Tapuwa O’bren Nhachi, a Zimbabwean social scientist and climate expert, says despite ever-louder calls for a global fund to assist countries and communities in addressing loss and damage, discussions on setting one up have proceeded at a snail’s pace.
“This is mainly because of fierce opposition from rich nations — including the United States, Australia and some European countries — that do not want to be held liable for their historically high greenhouse gas emissions or provide more climate finance,” Nhachi says.
Instead, says Nhachi, some donor governments have focused on expanding access to insurance in developing countries. “The InsuResilience Global Partnership launched in 2017, for instance, aims to bring financial protection against climate and disaster risks to 500 million people, including small-scale farmers, by 2025.”
“But many climate campaigners say insurance cannot be a lasting answer, with losses expected to soar and perhaps become uninsurable as climate disasters intensify,” Nhachi adds. “Funding needs for loss and damage are expected to run into hundreds of billions of dollars per year by 2030. Humanitarian aid also is unlikely to provide sufficient help.”
The biggest challenge with the climate crisis, Nhachi explains, is that it is a scientific phenomenon for which politicians decide the solutions. This means that geopolitics drive the decision-making process, not the effects on the ground.

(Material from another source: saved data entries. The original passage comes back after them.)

theorem sliceRequest_wf {s : State} (hm : Memory.wf s.mem = true) (pa : Nat) (w : Bool) : Memory.wf (sliceRequest s pa w).mem = true := by
  unfold sliceRequest
  split
  · dsimp only
    rw [serveSlice_lines]
    unfold lineFor
    split
    · exact hm
    · dsimp only
      split
      · exact evictLine_wf hm _
      · exact hm
  · exact hm

theorem cacheRead_wf {s : State} (hm : Memory.wf s.mem = true) (pa n : Nat) : Memory.wf (cacheRead s pa n).mem = true := by
  refine foldl_keeps (fun t : State => Memory.wf t.mem = true) _ (fun t q h => ?_) _ hm
  unfold cacheSector
  split
  · exact h
  · split
    · dsimp only
      split
      · exact h
      · exact sliceRequest_wf h q false
    · exact sliceRequest_wf h q false

theorem cacheWrite_wf {s : State} (hm : Memory.wf s.mem = true) (pa : Nat) : Memory.wf (cacheWrite s pa).mem = true := by
  unfold cacheWrite
  split
  · exact sliceRequest_wf hm pa true
  · exact hm

/-! Where no byte is in error, the caches leave memory as it is. -/

theorem anyBad_none {s : State} (h : s.bad = []) (pa n : Nat) : anyBad s pa n = false := by simp [anyBad, h]

theorem evictLine_clean {s : State} (h : s.bad = []) (x : SliceLine) : evictLine s x = { s with lines := s.lines.filter (· ≠ x) } := by
  have (t : State) (i : Nat) (ht : t.bad = []) : writeBackSector t x i = t := by simp [writeBackSector, anyBad_none ht]
  unfold evictLine
  have key : ∀ (l : List Nat) (t : State), t.bad = [] → l.foldl (fun t i => writeBackSector t x i) t = t := by
    intro l
    induction l with
    | nil => exact fun _ _ => rfl
    | cons i l ih => exact fun t ht => by rw [List.foldl_cons, this t i ht, ih t ht]
  exact key _ _ h

theorem sliceRequest_clean {s : State} (h : s.bad = []) (pa : Nat) (w : Bool) :
    sliceRequest s pa w = { s with lines := (sliceRequest s pa w).lines } := by
  have key (r : SliceReq) : (lineFor s r).1 = { s with lines := (lineFor s r).1.lines } := by
    unfold lineFor
    split
    · rfl
    · dsimp only
      split
      · rw [evictLine_clean h]
      · rfl
  unfold sliceRequest
  split
  · dsimp only
    rw [serveSlice_lines, key]
  · rfl

theorem cacheRead_clean (s : State) (h : s.bad = []) (pa n : Nat) :
    cacheRead s pa n = { s with lines := (cacheRead s pa n).lines, l1 := (cacheRead s pa n).l1 } := by
  refine (foldl_keeps (fun t : State => t = { s with lines := t.lines, l1 := t.l1 }) _ (fun t q ht => ?_) _ rfl)
  have hb : t.bad = [] := by rw [ht]; exact h
  have key (w : Bool) : sliceRequest t q w = { s with lines := (sliceRequest t q w).lines, l1 := t.l1 } := by
    rw [sliceRequest_clean hb q w, ht]
  unfold cacheSector
  split
  · exact ht
  · split
    · dsimp only
      split
      · rw [ht]
      · rw [key false]
    · rw [key false]

theorem cacheWrite_clean (s : State) (h : s.bad = []) (pa : Nat) :
    cacheWrite s pa = { s with lines := (cacheWrite s pa).lines, l1 := (cacheWrite s pa).l1 } := by
  unfold cacheWrite
  split
  · dsimp only
    rw [sliceRequest_clean h pa true]
  · rfl

/-- A read after a write of one byte, in a module where no byte is in error. -/
theorem poke_get {s : State} (hm : Memory.wf s.mem = true) (hb : s.bad = []) (a c : Nat) (x : Byte) :
    memGet (s.poke a x).mem c = if c = a then x else memGet s.mem c := by
  have : (s.poke a x).mem = memSet s.mem a x := by
    unfold State.poke
    dsimp only
    rw [cacheWrite_clean s hb a]
  rw [this]
  exact memGet_memSet hm a c x

theorem poke_wf {s : State} (hm : Memory.wf s.mem = true) (a : Nat) (x : Byte) : Memory.wf (s.poke a x).mem = true :=
  memSet_wf _ _ _ (cacheWrite_wf hm a)

theorem pokeLE_wf : ∀ (n : Nat) {s : State} (a x : Nat), Memory.wf s.mem = true → Memory.wf (s.pokeLE a x n).mem = true
  | 0, _, _, _, h => h
  | n + 1, _, _, _, h => pokeLE_wf n _ _ (poke_wf h _ _)

theorem pokeBytes_wf : ∀ (l : List Byte) {s : State} (a : Nat), Memory.wf s.mem = true → Memory.wf (s.pokeBytes a l).mem = true
  | [], _, _, h => h
  | _ :: t, _, _, h => pokeBytes_wf t _ (poke_wf h _ _)

theorem pokeCells_wf : ∀ (l : List Host.Cell) {s : State}, Memory.wf s.mem = true → Memory.wf (pokeCells s l).mem = true
  | [], _, h => h
  | _ :: t, _, h => pokeCells_wf t (poke_wf h _ _)

theorem writeLE_wf : ∀ (n : Nat) {m : List Host.Cell} (a x : Nat), Memory.wf m = true → Memory.wf (writeLE m a x n) = true
  | 0, _, _, _, h => h
  | n + 1, _, _, _, h => writeLE_wf n _ _ (memSet_wf _ _ _ h)

/-- Cells left out of a canonical list leave it canonical. -/
theorem cellsAbove_filter (f : Host.Cell → Bool) : ∀ {m : List Host.Cell} {a : Nat}, cellsAbove (some a) m = true → cellsAbove (some a) (m.filter f) = true
  | [], _, _ => rfl
  | c :: t, a, h => by
    simp only [cellsAbove, Bool.and_eq_true, decide_eq_true_eq] at h
    by_cases hc : f c = true
    · simp only [List.filter_cons, hc, if_true, cellsAbove, Bool.and_eq_true, decide_eq_true_eq]
      exact ⟨h.1, cellsAbove_filter f h.2⟩
    · simp only [List.filter_cons, hc]
      exact cellsAbove_filter f (cellsAbove_mono (Nat.le_of_lt h.1.1) h.2)

theorem filter_wf (f : Host.Cell → Bool) {m : List Host.Cell} (h : Memory.wf m = true) : Memory.wf (m.filter f) = true := by
  cases m with
  | nil => rfl
  | cons c t =>
    simp only [Memory.wf, cellsAbove, Bool.and_eq_true] at h
    by_cases hc : f c = true
    · simp only [List.filter_cons, hc, if_true, Memory.wf, cellsAbove, Bool.and_eq_true]
      exact ⟨h.1, cellsAbove_filter f h.2⟩
    · simp only [List.filter_cons, hc]
      exact cellsAbove_none (cellsAbove_filter f h.2)
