-- ==== Sys2Proof/Laws/Vector.lean ====
section
/-! SUPPORT. Laws of the vector unit: elements of registers and bits of masks, the state that an instruction over elements leaves where no
register is bound to a stream, and its parts. -/

namespace Sys2Proof.Machine

open Sys2Proof.Safety

/-! ### No streams -/

theorem bindingOf_none {h : Hart} (hb : ∀ j : BitVec 3, (h.slotAt j).bound = false) (v : BitVec 6) : h.bindingOf v = none := by
  unfold Hart.bindingOf
  rw [List.find?_eq_none]
  intro j _
  simp [hb j]

theorem settleSlot_idle {s : State} (j : BitVec 3) (n : Nat) (h1 : (s.hart.slotAt j).emitted = []) (h2 : (s.hart.slotAt j).drains = []) :
    settleSlot j n s = s := by
  cases n with
  | zero => rfl
  | succ n => simp [settleSlot, h1, h2]

/-- Slots with nothing to write and no record to post stay as they are. -/
theorem settleSlots_idle {s : State} (h : ∀ j : BitVec 3, (s.hart.slotAt j).emitted = [] ∧ (s.hart.slotAt j).drains = []) :
    settleSlots s = s := by
  have key : ∀ l : List (BitVec 3),
      l.foldl (fun t j => settleSlot j ((t.hart.slotAt j).emitted.length + (t.hart.slotAt j).drains.length) t) s = s := by
    intro l
    induction l with
    | nil => rfl
    | cons j t ih =>
      rw [List.foldl_cons, settleSlot_idle j _ (h j).1 (h j).2]
      exact ih
  exact key _

/-! ### The run of an instruction over elements -/

/-- The environment of an entry that begins in a state with no register bound. -/
def entryEnv (s : State) (e : QEntry) : VEnv :=
  { sew := e.sew, b := sewBits e.sew, rm := e.rm, vl := e.vl.toNat, vlmax := e.back.vlmax.toNat, w8 := regBits s
    act := activeIn (effMask s.hart e.op.km (e.op.usesVE && e.ve)) s.hart.vstart.toNat e.vl.toNat
    src := s.hart.vr, mask := s.hart.mask, flagsIn := fun _ => 0 }

/-- An instruction that restarts from element 0 does not find VSTART ≠ 0 with elements to process (R50). -/
def startsWell (s : State) (e : QEntry) : Prop := e.op.restarts = true → s.hart.vstart = 0 ∨ e.vl = 0

theorem beginCheck_ok {s : State} (e : QEntry) (hb : ∀ j : BitVec 3, (s.hart.slotAt j).bound = false) (hv : startsWell s e) :
    beginCheck e s = .ok () s := by
  have hn := bindingOf_none hb
  have hw : ∀ v, s.hart.writeBound v = false := fun v => by simp [Hart.writeBound, hn v]
  have hr : ∀ v, s.hart.readBound v = false := fun v => by simp [Hart.readBound, hn v]
  have ho : Option.any s.hart.writeBound e.op.vdest = false := by cases e.op.vdest <;> simp [hw]
  have he : Option.any (s.hart.emitsIll e.sew) e.op.vdest = false := by cases e.op.vdest <;> simp [Hart.emitsIll, hn]
  have h0 : ¬((e.op.restarts = true ∧ ¬s.hart.vstart = 0#16) ∧ ¬e.vl = 0#16) := by
    rintro ⟨⟨h, h1⟩, h2⟩
    rcases hv h with h3 | h3
    · exact h1 h3
    · exact h2 h3
  simp [beginCheck, bind, EStateM.bind, h0, hw, hr, hn, ho, he]

theorem openStrips_none {s : State} (w : Word32) (sew : BitVec 4) (rm : RMode) (vl : Nat) (f : Nat → Bool)
    (hb : ∀ j : BitVec 3, (s.hart.slotAt j).bound = false) : ∀ l : List (BitVec 6), openStrips w sew rm vl f l s = .ok [] s
  | [] => rfl
  | v :: t => by
    unfold openStrips
    simp [bind, EStateM.bind, openStrips_none w sew rm vl f hb t, bindingOf_none hb v]

theorem firstFail_none (m : MaskReg) : ∀ l : List Nat, firstFail [] m l = none
  | [] => rfl
  | _ :: t => firstFail_none m t

theorem sourceOf_none {h : Hart} (hb : ∀ j : BitVec 3, (h.slotAt j).bound = false) (b : Nat) : sourceOf h [] b = h.vr := by
  funext v
  simp [sourceOf, bindingOf_none hb v]

theorem emitsTo_none {h : Hart} (hb : ∀ j : BitVec 3, (h.slotAt j).bound = false) (e : QEntry) : emitsTo h e = none := by
  unfold emitsTo
  cases e.op.vdest <;> simp [bindingOf_none hb]

theorem prepare_ok {s : State} (e : QEntry) (hb : ∀ j : BitVec 3, (s.hart.slotAt j).bound = false) (hv : startsWell s e) :
    prepare e none s = .ok { strips := [], stop := e.vl.toNat, fail := none, env := entryEnv s e, k7 := s.hart.mask 7 } s := by
  unfold prepare
  simp only [bind, EStateM.bind, beginCheck_ok e hb hv, get_apply, openStrips_none _ _ _ _ _ hb, blockBits, List.filter_nil,
    List.isEmpty_nil, if_true, modHart_apply, pure_apply]
  simp [entryEnv, effective, sourceOf_none hb, firstFail_none]

/-- The strand as an instruction over elements leaves it, still the oldest. -/
def committed (e : QEntry) (w8 : Nat) (res : VResult) (h : Hart) : Hart :=
  let h1 := h.take e w8 res.elems res.bits res.flags
  let h2 := match e.op.vdest2 with
    | some v => h1.setVr v (putElems (h1.vr v) 8 res.second)
    | none => h1
  match e.op.scalarDest, res.scalar with
    | some d, some x => h2.vuScalar e d x
    | _, _ => h2

/-- A change of registers, masks, scalar state and queued copies of it alone. -/
def vuOnly (h g : Hart) : Prop :=
  g = { h with v := g.v, k := g.k, sc := g.sc, queue := g.queue, wroteReg := g.wroteReg } ∧ g.queue.length = h.queue.length

theorem vuOnly_rfl (h : Hart) : vuOnly h h := ⟨rfl, rfl⟩

theorem vuOnly_trans {a b c : Hart} (h : vuOnly a b) (g : vuOnly b c) : vuOnly a c := by
  obtain ⟨h1, h2⟩ := h
  obtain ⟨g1, g2⟩ := g
  refine ⟨?_, g2.trans h2⟩
  rw [g1, h1]

theorem vuOnly_setVr (h : Hart) (n : BitVec 6) (x : VReg) : vuOnly h (h.setVr n x) := ⟨rfl, rfl⟩

theorem vuOnly_setMask (h : Hart) (k : BitVec 3) (m : MaskReg) : vuOnly h (h.setMask k m) := by
  unfold Hart.setMask
  split
  · exact vuOnly_rfl h
  · exact ⟨rfl, rfl⟩

theorem vuOnly_vuFlags (h : Hart) (f : Flags) : vuOnly h (h.vuFlags f) := ⟨rfl, by simp [Hart.vuFlags]⟩

theorem vuOnly_vuPut (h : Hart) (d : BitVec 5) (x : Word) : vuOnly h (h.vuPut d x) := ⟨rfl, by simp [Hart.vuPut]⟩

theorem vuOnly_vuScalar (h : Hart) (e : QEntry) (d : BitVec 5) (x : Word) : vuOnly h (h.vuScalar e d x) := by
  unfold Hart.vuScalar
  dsimp only
  split
  · exact vuOnly_trans (vuOnly_vuPut h d x) (vuOnly_vuPut _ _ _)
  · exact vuOnly_vuPut h d x

/-- A fold of changes is one. -/
theorem vuOnly_foldl {α : Type} (f : Hart → α → Hart) (hf : ∀ h a, vuOnly h (f h a)) : ∀ (l : List α) (h : Hart), vuOnly h (l.foldl f h)
  | [], h => vuOnly_rfl h
  | a :: t, h => vuOnly_trans (hf h a) (vuOnly_foldl f hf t _)
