-- ==== Sys2Proof/Laws/PerInstr.lean ====
section
/-! SUPPORT. The families of statements made for every instruction: Encoding, that the decoder reads every field of an instruction's word as
encode wrote it, one lemma for each constructor. -/

namespace Sys2Proof.Laws

/-- A field below the join of two parts. -/
theorem lo {n m k l : Nat} {x : BitVec n} {y : BitVec m} {v : BitVec l} (h : Nat.ble (k + l) m = true) (e : y.extractLsb' k l = v) :
    (x ++ y).extractLsb' k l = v := (BitVec.extractLsb'_append_eq_of_add_le (Nat.le_of_ble_eq_true h)).trans e

/-- A field above the join of two parts. -/
theorem hi {n m k l : Nat} {x : BitVec n} {y : BitVec m} {v : BitVec l} (h : Nat.ble m k = true) (e : x.extractLsb' (k - m) l = v) :
    (x ++ y).extractLsb' k l = v := (BitVec.extractLsb'_append_eq_of_le (Nat.le_of_ble_eq_true h)).trans e

/-- All of a part. -/
theorem whole {n : Nat} (x : BitVec n) : x.extractLsb' 0 n = x := by simp

/-- A field of a word that is known. -/
theorem rd {w c : Word32} {k l : Nat} {v : BitVec l} (e : w = c) (h : fld c k l = v) : fld w k l = v := e ▸ h

/-- The decoder selects an instruction's row from its word, builds the instruction, and checks what its entry checks. -/
def Encoding.Statement (i : Instr) : Prop :=
  ∀ w, encode i = some w → ∃ op : Opcode, selectOp w = .ok op ∧ op.build w = i ∧ op.legal w = i.wellFormed

theorem select01 {w : Word32} (h : fld w 26 6 = 0x1#6) : selectOp w = decodeMajor01 w := by delta selectOp; rw [h]; rfl
theorem select02 {w : Word32} (h : fld w 26 6 = 0x2#6) : selectOp w = decodeMajor02 w := by delta selectOp; rw [h]; rfl
theorem select03 {w : Word32} (h : fld w 26 6 = 0x3#6) : selectOp w = decodeMajor03 w := by delta selectOp; rw [h]; rfl
theorem select08 {w : Word32} (h : fld w 26 6 = 0x8#6) : selectOp w = decodeMajor08 w := by delta selectOp; rw [h]; rfl
theorem select10 {w : Word32} (h : fld w 26 6 = 0x10#6) : selectOp w = decodeMajor10 w := by delta selectOp; rw [h]; rfl
theorem select17 {w : Word32} (h : fld w 26 6 = 0x17#6) : selectOp w = decodeMajor17 w := by delta selectOp; rw [h]; rfl
theorem select18 {w : Word32} (h : fld w 26 6 = 0x18#6) : selectOp w = decodeMajor18 w := by delta selectOp; rw [h]; rfl
theorem select19 {w : Word32} (h : fld w 26 6 = 0x19#6) : selectOp w = decodeMajor19 w := by delta selectOp; rw [h]; rfl
theorem select1A {w : Word32} (h : fld w 26 6 = 0x1A#6) : selectOp w = decodeMajor1A w := by delta selectOp; rw [h]; rfl
theorem select1B {w : Word32} (h : fld w 26 6 = 0x1B#6) : selectOp w = decodeMajor1B w := by delta selectOp; rw [h]; rfl
theorem select1C {w : Word32} (h : fld w 26 6 = 0x1C#6) : selectOp w = decodeMajor1C w := by delta selectOp; rw [h]; rfl
theorem select1D {w : Word32} (h : fld w 26 6 = 0x1D#6) : selectOp w = decodeMajor1D w := by delta selectOp; rw [h]; rfl
theorem select1E {w : Word32} (h : fld w 26 6 = 0x1E#6) : selectOp w = decodeMajor1E w := by delta selectOp; rw [h]; rfl
theorem select20 {w : Word32} (h : fld w 26 6 = 0x20#6) : selectOp w = decodeMajor20 w := by delta selectOp; rw [h]; rfl
theorem select21 {w : Word32} (h : fld w 26 6 = 0x21#6) : selectOp w = decodeMajor21 w := by delta selectOp; rw [h]; rfl
theorem select22 {w : Word32} (h : fld w 26 6 = 0x22#6) : selectOp w = decodeMajor22 w := by delta selectOp; rw [h]; rfl
theorem select23 {w : Word32} (h : fld w 26 6 = 0x23#6) : selectOp w = decodeMajor23 w := by delta selectOp; rw [h]; rfl
theorem select24 {w : Word32} (h : fld w 26 6 = 0x24#6) : selectOp w = decodeMajor24 w := by delta selectOp; rw [h]; rfl
theorem select25 {w : Word32} (h : fld w 26 6 = 0x25#6) : selectOp w = decodeMajor25 w := by delta selectOp; rw [h]; rfl
theorem select26 {w : Word32} (h : fld w 26 6 = 0x26#6) : selectOp w = decodeMajor26 w := by delta selectOp; rw [h]; rfl
theorem select27 {w : Word32} (h : fld w 26 6 = 0x27#6) : selectOp w = decodeMajor27 w := by delta selectOp; rw [h]; rfl
theorem select28 {w : Word32} (h : fld w 26 6 = 0x28#6) : selectOp w = decodeMajor28 w := by delta selectOp; rw [h]; rfl
theorem select29 {w : Word32} (h : fld w 26 6 = 0x29#6) : selectOp w = decodeMajor29 w := by delta selectOp; rw [h]; rfl
theorem select2A {w : Word32} (h : fld w 26 6 = 0x2A#6) : selectOp w = decodeMajor2A w := by delta selectOp; rw [h]; rfl
theorem select2B {w : Word32} (h : fld w 26 6 = 0x2B#6) : selectOp w = decodeMajor2B w := by delta selectOp; rw [h]; rfl
theorem select2C {w : Word32} (h : fld w 26 6 = 0x2C#6) : selectOp w = decodeMajor2C w := by delta selectOp; rw [h]; rfl
theorem select2D {w : Word32} (h : fld w 26 6 = 0x2D#6) : selectOp w = decodeMajor2D w := by delta selectOp; rw [h]; rfl
theorem select30 {w : Word32} (h : fld w 26 6 = 0x30#6) : selectOp w = decodeMajor30 w := by delta selectOp; rw [h]; rfl
theorem select35 {w : Word32} (h : fld w 26 6 = 0x35#6) : selectOp w = decodeMajor35 w := by delta selectOp; rw [h]; rfl
theorem select38 {w : Word32} (h : fld w 26 6 = 0x38#6) : selectOp w = decodeMajor38 w := by delta selectOp; rw [h]; rfl
theorem select39 {w : Word32} (h : fld w 26 6 = 0x39#6) : selectOp w = decodeMajor39 w := by delta selectOp; rw [h]; rfl
theorem select3C {w : Word32} (h : fld w 26 6 = 0x3C#6) : selectOp w = decodeMajor3C w := by delta selectOp; rw [h]; rfl
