-- ==== Sys2Proof/Laws/State.lean ====
section
/-! SUPPORT. What each named update of the state leaves: one lemma for a field and an update, true by definition. -/

namespace Sys2Proof.Laws.Updates

open Sys2Proof.Machine

/-- A full bit's change leaves everything but the full bits and the waiters (R299, R311). -/
theorem setFull_frame (s : State) (pa : Nat) (b : Bool) :
    setFull s pa b = { s with full := (setFull s pa b).full, waiters := (setFull s pa b).waiters } := by
  unfold setFull
  split
  · dsimp only
    split <;> rfl
  · rfl

@[simp] theorem state_poke_hart (s : State) (pa : Nat) (b : Byte) : (s.poke pa b).hart = s.hart := by rw [poke_same s pa b]
@[simp] theorem state_poke_ring (s : State) (pa : Nat) (b : Byte) : (s.poke pa b).ring = s.ring := by rw [poke_same s pa b]
@[simp] theorem state_poke_rings (s : State) (pa : Nat) (b : Byte) : (s.poke pa b).rings = s.rings := by rw [poke_same s pa b]
@[simp] theorem state_poke_cur (s : State) (pa : Nat) (b : Byte) : (s.poke pa b).cur = s.cur := by rw [poke_same s pa b]
@[simp] theorem state_poke_onMgmt (s : State) (pa : Nat) (b : Byte) : (s.poke pa b).onMgmt = s.onMgmt := by rw [poke_same s pa b]
@[simp] theorem state_poke_full (s : State) (pa : Nat) (b : Byte) : (s.poke pa b).full = s.full := by rw [poke_same s pa b]
@[simp] theorem state_poke_ctl (s : State) (pa : Nat) (b : Byte) : (s.poke pa b).ctl = s.ctl := by rw [poke_same s pa b]
@[simp] theorem state_poke_switches (s : State) (pa : Nat) (b : Byte) : (s.poke pa b).switches = s.switches := by rw [poke_same s pa b]
@[simp] theorem state_poke_dies (s : State) (pa : Nat) (b : Byte) : (s.poke pa b).dies = s.dies := by rw [poke_same s pa b]
@[simp] theorem state_poke_actors (s : State) (pa : Nat) (b : Byte) : (s.poke pa b).actors = s.actors := by rw [poke_same s pa b]
@[simp] theorem state_poke_module (s : State) (pa : Nat) (b : Byte) : (s.poke pa b).module = s.module := by rw [poke_same s pa b]

@[simp] theorem noteRead_ring (s : State) (pa n : Nat) : (noteRead s pa n).ring = s.ring := by rw [noteRead_frame s pa n]
@[simp] theorem noteRead_rings (s : State) (pa n : Nat) : (noteRead s pa n).rings = s.rings := by rw [noteRead_frame s pa n]
@[simp] theorem noteRead_cur (s : State) (pa n : Nat) : (noteRead s pa n).cur = s.cur := by rw [noteRead_frame s pa n]
@[simp] theorem noteRead_onMgmt (s : State) (pa n : Nat) : (noteRead s pa n).onMgmt = s.onMgmt := by rw [noteRead_frame s pa n]
@[simp] theorem noteRead_full (s : State) (pa n : Nat) : (noteRead s pa n).full = s.full := by rw [noteRead_frame s pa n]
@[simp] theorem noteRead_ctl (s : State) (pa n : Nat) : (noteRead s pa n).ctl = s.ctl := by rw [noteRead_frame s pa n]
@[simp] theorem noteRead_switches (s : State) (pa n : Nat) : (noteRead s pa n).switches = s.switches := by rw [noteRead_frame s pa n]
@[simp] theorem noteRead_dies (s : State) (pa n : Nat) : (noteRead s pa n).dies = s.dies := by rw [noteRead_frame s pa n]
@[simp] theorem noteRead_actors (s : State) (pa n : Nat) : (noteRead s pa n).actors = s.actors := by rw [noteRead_frame s pa n]
@[simp] theorem noteRead_module (s : State) (pa n : Nat) : (noteRead s pa n).module = s.module := by rw [noteRead_frame s pa n]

“Remember,” says Nhachi, “this issue was initiated nine years ago, when U.N. climate negotiators agreed to set up a formal mechanism to tackle loss and damage — but little concrete [action] has emerged, beyond a donor-backed effort to boost insurance against weather disasters in developing countries.”
The world has changed substantially in the last few years. People are coming out of the pandemic fatigued. The war in Ukraine has sparked an energy crisis that has seen several countries in the West return to coal and continue their reliance on fossil fuels. There is also an economic crisis with inflation rising globally. This combination means there is less funding available for reparations and a lack of political will.
Some countries in Africa are taking measures to protect the environment and reduce the causes of climate change. Kenya, Rwanda and Tanzania have imposed strict bans on the use of plastics to curb pollution. Kenya has also invested in clean renewable energy, such as wind and solar, as have Morocco and Egypt.
But in times of crisis and scarcity, countries like Namibia, Uganda and the Democratic Republic of Congo (DRC) have followed a path that carries environmental risk. Last year, Namibia announced the discovery of 11 billion barrels of oil, while Uganda intends to mine its 6.5 billion barrels and the DRC some 5 billion. Zimbabwe is opening new coal mines to meet its energy demands as well as exporting fossil fuels.
As ever, the stakes are high and having the world’s eyes turn to Africa is an opportunity. The U.N. climate summits are renowned for bringing the world’s attention to the global climate crisis — and a big part of that is down to the crowds of activists and protesters who gather on the sidelines of the event. However, with reports of surveillance and arrests of activists before the summit even began, the Egyptian regime appears intent on managing the spotlight, much to the detriment of the continent and the climate.